Task instructions.
Among the lines below, tally those that contain "Config" and respond with the total only.

Start of Records to process

/-- The parts of Table PART-6 behind the header that a partition has in use, by offset and bytes. How many granules of 4 KiB the
accumulators, the Interstage Buffers, the panels and firmware's state take, the spec does not fix: `n` (notes/assumptions/27.md). -/
def clampParts (P : Part) (mask quads : Nat) (n : Nat → Nat) : List (Nat × Nat) :=
  let ws := P.wins.filter (fun w => w.dead.isNone && w.stage != .merged && w.seen != 0)
  let upTo (i most : Nat) : Nat := 4096 * (1 + n i % most)
  (if ws.any (fun w => w.stage == .shrink) then [(0x010000, upTo 0 640)] else []) ++
  (if ws.any (fun w => w.stage != .shrink) then [(0x290000, upTo 1 768)] else []) ++
  (if ws.any (fun w => w.stage == .shrink && !w.key.bwd) then [(0x590000, upTo 2 128)] else []) ++
  [(0x610000, 16384 * ((List.range 16).filter (bitOf mask)).length * quads), (0x810000, 65536)] ++
  (if training P then [(0x820000, 65536)] else []) ++
  [(0x830000, 4096 * (n 3 % 465))]

/-- The 64 B map of the Clamp header (Table PART-7). -/
def clampHeader (s : State) (d : Nat) (P : Part) (kind kib : Nat) : List W64 :=
  let step := P.step
  let km := match P.man with | some m => m.target | none => false
  [w64 (0x434C4D50 * 2 ^ 32 + 0x0001 * 2 ^ 16 + kind * 2 ^ 13),
   w64 (step % 2 ^ 40 * 2 ^ 24 + (if km then 2 ^ 23 else 0) + unitAt P % 2 ^ 13 * 2 ^ 10 + step % 2 * 2 ^ 9),
   P.stream.ppWord, w64 (kib * 2 ^ 32 + (if (t1Base s d (valD s 6 0x28 d none20)).isSome then (ctxRange s d).2 else 0)), w64 ((P.lrb.length) * 2 ^ 53), 0, 0]

/-- The bytes of what the spec does not lay out: free values. -/
def freeBytes (s : State) (n : Nat) : List Byte × State :=
  ((List.range n).map (Config.freeByte s.free), { s with free := s.free + 1 })

/-- Write the header and the parts in use. The header is its map, the object block, and the windows and granule maps, whose bytes
the spec does not lay out; its CRC covers its 64 KiB (R264, R265). -/
def saveParts (s : State) (d p kind : Nat) (parts : List (Nat × Nat)) : State :=
  match partOf s d, t1Base s d (lastVal s 7 0x15 d).toNat with
  | some P, some base =>
    let (rest, s1) := freeBytes s (65536 - 4096)
    let kib := 64 + sumBy parts (fun x => x.2 / 1024)
    let bs := wordBytes (clampHeader s1 d P kind kib ++ [0] ++ objBlock s1 p) ++ rest
    forEach parts (saveWrite s1 d base (spliceBytes bs 56 (leBytes 8 (crc32 bs)))) (fun s x =>
      let (b, s2) := freeBytes s x.2
      saveWrite s2 d (base + x.1) b)
  | _, _ => s

/-- The numbers of a partition's range of contexts. -/
def ctxNumbers (s : State) (d : Nat) : List Nat := let r := ctxRange s d; (List.range r.2).map (fun i => r.1 + i)

/-- Each context record of the range goes to offset 3,072 of its slot in the context store (R266); that of a FREE context reads 0. -/
def saveCtxs (s : State) (d : Nat) : State :=
  if (t1Base s d (valD s 6 0x28 d none20)).isNone then s
  else forEach (ctxNumbers s d) s (fun s c =>
    saveWrite s d (ctxSlotAddr s d c + 3072) (wordBytes (((ctxOf s c).map ctxWords).getD (List.replicate 20 0))))

/-- Outstanding requests of the save or the restore: the write-back of dirty lines is the first part of the save (R126). -/
def clampOwed (s : State) (d : Nat) : Nat :=
  ((s.mp.waiting ++ s.mp.out).filter (fun r => r.use == .clamp d || (match r.use with | .dirty d' _ => d' == d | _ => false))).length

/-- The effect point of a pre-emption (R261): tiles, segments and Merge have stopped, unanswered requests are void, XP_HOLD
is H, and the save is issued; the partition no longer runs, so that a changeover in progress reaches it (R305). `kind` is that of the header: 0 quiesced, 1 ordinary, 2 urgent; it says which counter counts. -/
def effectPoint (s : State) (d kind : Nat) : State :=
  match partOf s d with
  | none => s
  | some P =>
    match P.slot with
    | none => s
    | some p =>
      let mask := (lastVal s 7 0x24 p).toNat
      let quads := (List.range 8).filter (fun q => bitOf (lastVal s 7 0x20 p).toNat q)
      let s0 := if kind = 1 then bumpD s Cnt.preemptOrd d 1 else if kind = 2 then bumpD s Cnt.preemptUrg d 1 else s
      let s1 := forEach P.holds s0 (fun s h => holdEnd s d h)
      let s2 := lrbDetach s1 d
      let parts := clampParts P mask quads.length (fun i => (Config.freeValue (s2.free + i)).toNat)
      let s3 := saveCtxs (saveParts (saveDirty { s2 with free := s2.free + 4 } d) d p kind parts) d
      let s4 := dropShare s3 d
      let clamp : Clamp :=
        { kind := kind
          vals := (slotBlock s p).filterMap (fun x => if x.1.right = .ro then none else some (x.1.area, x.1.item, x.2.1, x.2.2))
          unwritten := (slotBlock s p).filterMap (fun x =>
            if ((List.zip (List.range 64) (slotElems x.1 p)).any (fun e => e.1 == x.2.1 && (s.od.vals.find? (okey x.1.area x.1.item e.2)).isSome)) then none
            else some (x.1.area, x.1.item, x.2.1))
          engs := quads.map (fun q => (q, engSave (engOf s q) p mask))
          kmode := match P.man with | some m => m.target | none => false
          unit := unitAt P
          ppWord := P.stream.ppWord
          parts := parts }
      let s5 := engsClear { s4 with xp := { s4.xp with want := s4.xp.want.filter (fun r => r.d != d) } } p
      let last := P.stream.last.getD { step := P.step, bwd := false, layer := 0, tslot := 0, win := 0, tick := 0 }
      (fun t => fwSwitchDue t d) <| granulesReturn (updPart s5 d (fun Q => { Q with
        st := .clamping
        wasRunning := P.st == .running
        clamp := some clamp
        clampedBlocked := P.blocked
        blocked := false
        storeFailed := false
        holds := [{ kind := .clamp, key := last, cause := 0, periods := 0, ceil := 0 }]
        wins := Q.wins.map (fun w =>
          let w1 := if w.answered then w else { w with requested := false }
          if w1.stage = .merged then w1 else { w1 with chunks := w1.chunks.keepKeys (fun k => bufOfKey k == 1 || bufOfKey k == 2) })
        traits := match Q.traits.phase with
          | some f => if f.done then Q.traits else { Q.traits with phase := none, waiting := none }
          | none => Q.traits
        preempt := some { kind := kind, passed := true, owed := clampOwed s5 d, inStep := P.inStep } })) d

/-- The partition may be stopped: no segment of its slot runs on an engine, no tile is in a weight block of it, and no row is
in the middle of Merge. -/
def stopped (s : State) (P : Part) : Bool :=
  let runs := match P.slot with
    | some p => (List.range 8).any (fun q => match (engOf s q).run with | some sg => sg.slot == p | none => false) ||
        (match slotPart s p with | some (d, _) => blockRuns s d | none => false)
    | none => false
  !runs && !P.wins.any (fun w => w.stage == .scale && (match winShape P w with | some c => midRow c | none => false))

/-- An urgent pre-emption that is stopping reaches its effect point once Merge and the segments have stopped. -/
def effectDue (s : State) (d : Nat) : State :=
  match partOf s d with
  | some P =>
    (match P.preempt with
     | some q => if q.stopping && !q.passed && P.st == .running && stopped s P then effectPoint s d q.kind else s
     | none => s)
  | none => s

/-- A unit of the partition can run on a tile. -/
def tileWork (P : Part) : Bool :=
  P.wins.any (fun w => w.dead.isNone && !kindleHeld P w.key &&
    (match w.stage, winCtx P w with
     | .shrink, some c => (shrinkAll c).any (fun x => unitLive w x.2 && !w.shrunk.contains x.1 && (w.key.bwd || decide (x.1 < w.seen * (shrinkUnits c).length)))
     | .core, some c => !coreEnded c
     | .expand, some c => !expandEnded c
     | _, _ => false))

End of Records to process

Final answer.
2